Overall, I found treated households who received electricity spent less money on buying charcoal as an energy source (opting for lightbulbs instead) and spent less on charging their mobile phones (which originally required a 20 minute motorcycle ride into the nearest town to charge at a store) compared to control households. Obviously, it wasn’t the most rigorous analysis, but as an undergraduate I was very proud of being able to apply what I learned in class to a real-life situation. I would definitely not consider this project as something ground breaking (please do not cite this in your papers).
I also naively did my analysis in STATA, but somehow opted to make these difference-in-difference graphs in Excel (yikes!)

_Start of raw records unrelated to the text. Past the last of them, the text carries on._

/-- The stage runs an EVICT's IDs until one is being filled. -/
def State.runEvict (i serial : Nat) : Nat → State → State
  | 0, s => s
  | f + 1, s =>
    match (s.cluster i).tu.job serial with
    | none => s
    | some j =>
      match j.todo with
      | [] => s
      | (_, id, poison) :: _ => match s.evictId i j id poison with | some t => State.runEvict i serial f t | none => s

/-- Every entry is invalidated (R282, R288). -/
def Cluster.flushIndex (c : Cluster) : Cluster :=
  let n := (c.tu.index.filter (fun p => p.2.valid)).length
  { c with tu := { c.tu with index := [] } }.count TU_CNT_EVICT_CNT n

/-- A FLUSH takes effect once no fill is in progress. -/
def State.runFlush (i serial : Nat) (s : State) : State :=
  let c := s.cluster i
  match c.tu.job serial with
  | none => s
  | some j => if j.todo.isEmpty ∨ c.tu.index.any (fun p => p.2.fill) = true then s else s.setCluster i (c.flushIndex.putJob j.next)

/-! ## Starting jobs (R278, R281) -/

/-- The job at the front of a source, with its descriptor's tokens; in ring form its bags are still to come. -/
def Tu.front (u : Tu) (src : Nat) : Option (TuJob × List Tok) :=
  let mk := fun (w0 w1 : W64) (ep : Nat) => (⟨w0, w1, ep, src, 0, 0, [], [], 0, [], PlateSum.start, false, u.serial, 0⟩ : TuJob)
  if src < 8 then
    match (u.queue src).words with
    | w0 :: w1 :: _ =>
      if (u.queue src).full then
        some ({ mk w0.data w1.data w0.epoch with left := if bagsFollow w0.data then bitsOf w1.data 0 13 else 0 }, [w0, w1]) else none
    | _ => none
  else match u.doorbell with
    | (w0, w1, ep) :: _ => some (mk w0 w1 ep, [])
    | [] => none

/-- The front job leaves its source. -/
def Tu.popFront (u : Tu) (src : Nat) : Tu :=
  let u1 := if src < 8 then u.setQueue src { u.queue src with words := [], full := false } else { u with doorbell := u.doorbell.tail }
  { u1 with rr := (src + 1) % 9, serial := u.serial + 1 }

/-- A job starts (R281): its checks, and its IDs; a job that fails does no work. A poisoned descriptor ends it with POISON. -/
def State.tuBegin (s : State) (i src : Nat) (j : TuJob) (toks : List Tok) : State :=
  let s0 := s.modCluster i (fun c => { c with tu := c.tu.popFront src })
  let enter := fun (t : State) (k : TuJob) => t.modCluster i (fun c => { c with tu := { c.tu with jobs := c.tu.jobs ++ [k] } })
  let st := (s.cluster i).tuCheck j
  if st ≠ 0 then enter s0 { j with status := st }
  else if toks.any (fun t => t.poison) then (enter s0 { j with status := 10 }).modCluster i (fun c => c.wr TU_EVENT_POISON 1)
  else if j.opc = 0 then enter s0 j
  else if j.opc = 4 then enter s0 { j with todo := [(0, 0, false)] }
  else if j.list then
    let r := s0.tuList i j
    if r.1.1 = 0 then enter r.2 { j with todo := r.1.2, bags := List.replicate j.nb ⟨[], 0, false⟩ }
    else if r.1.1 = 10 then (enter r.2 { j with status := 10 }).modCluster i (fun c => c.wr TU_EVENT_POISON 1)
    else enter r.2 { j with status := r.1.1 }
  else enter s0 { j with bags := List.replicate j.nb ⟨[], 0, false⟩ }

/-- The job of an operation that a source goes on with, or starts: the one of the source with IDs left, or the source's next where it is its turn in round-robin
order (R278); jobs of other sources with IDs left hold it up no more than their commands do. Its serial number, and the state. -/
def State.tuTake (s : State) (i src opc : Nat) : Option (Nat × State) :=
  let c := s.cluster i
  if s.runs i = false then none
  else match c.tu.busyFrom src with
    | some j => if j.opc = opc then some (j.serial, s) else none
    | none =>
      if c.tu.commit = true ∨ c.tu.nextSource 9 c.tu.rr ≠ some src then none
      else match c.tu.front src with
        | none => none
        | some (j, toks) =>
          let known := if opc = 0 then j.opc = 0 ∨ 4 < j.opc else j.opc = opc
          if known then some (j.serial, s.tuBegin i src j toks) else none

/-- The number of IDs a job has left. -/
def State.tuLeft (s : State) (i serial : Nat) : Nat := match (s.cluster i).tu.job serial with | some j => j.todo.length | none => 0

/-- TU_JOB_TOKEN (R278-R280): a queue takes its next token: one to discard, one of a bag of its job in progress, or one between jobs. A complete descriptor waits
until its job starts, and what follows it stays in the queue, so its producer stalls on credits (R283). -/
def execTuJobToken (c : ClusterId) (q : Fin 8) (s : State) : Host.Outcome State Fault Refusal :=
  let cl := s.cluster c.val
  let x := cl.tu.queue q.val
  if s.runs c.val = false ∨ x.full = true then .next s
  else match x.toks with
    | [] => .next s
    | t :: _ => .next (State.tuDrain (s.setCluster c.val (
        if x.discard then cl.tuTakeTok q.val (fun y => { y with discard := t.tag != .mark })
        else match cl.tu.reading q.val with
          | some j => cl.tuBagToken q.val j t
          | none => cl.tuWordToken q.val ((s.region (regionOf c.val)).rd TCK_RSCHED_EPOCH) t)) c.val)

what i learned: This research experience solidified my interests in development economics as a field, and later, informed my Masters research on an education RCT. I also learned that I should not be making plots in Excel, and proceeded to dedicate time to learn STATA.
I’ve come a long way from plotting in Excel to now being fluent in STATA and R and running more sophisticated analyses and making simple and effective plots. Over time, I’ve learned that my main interests are in how to use data to communicate research findings, or to tell a story. I hope to be able to do more of this in the future.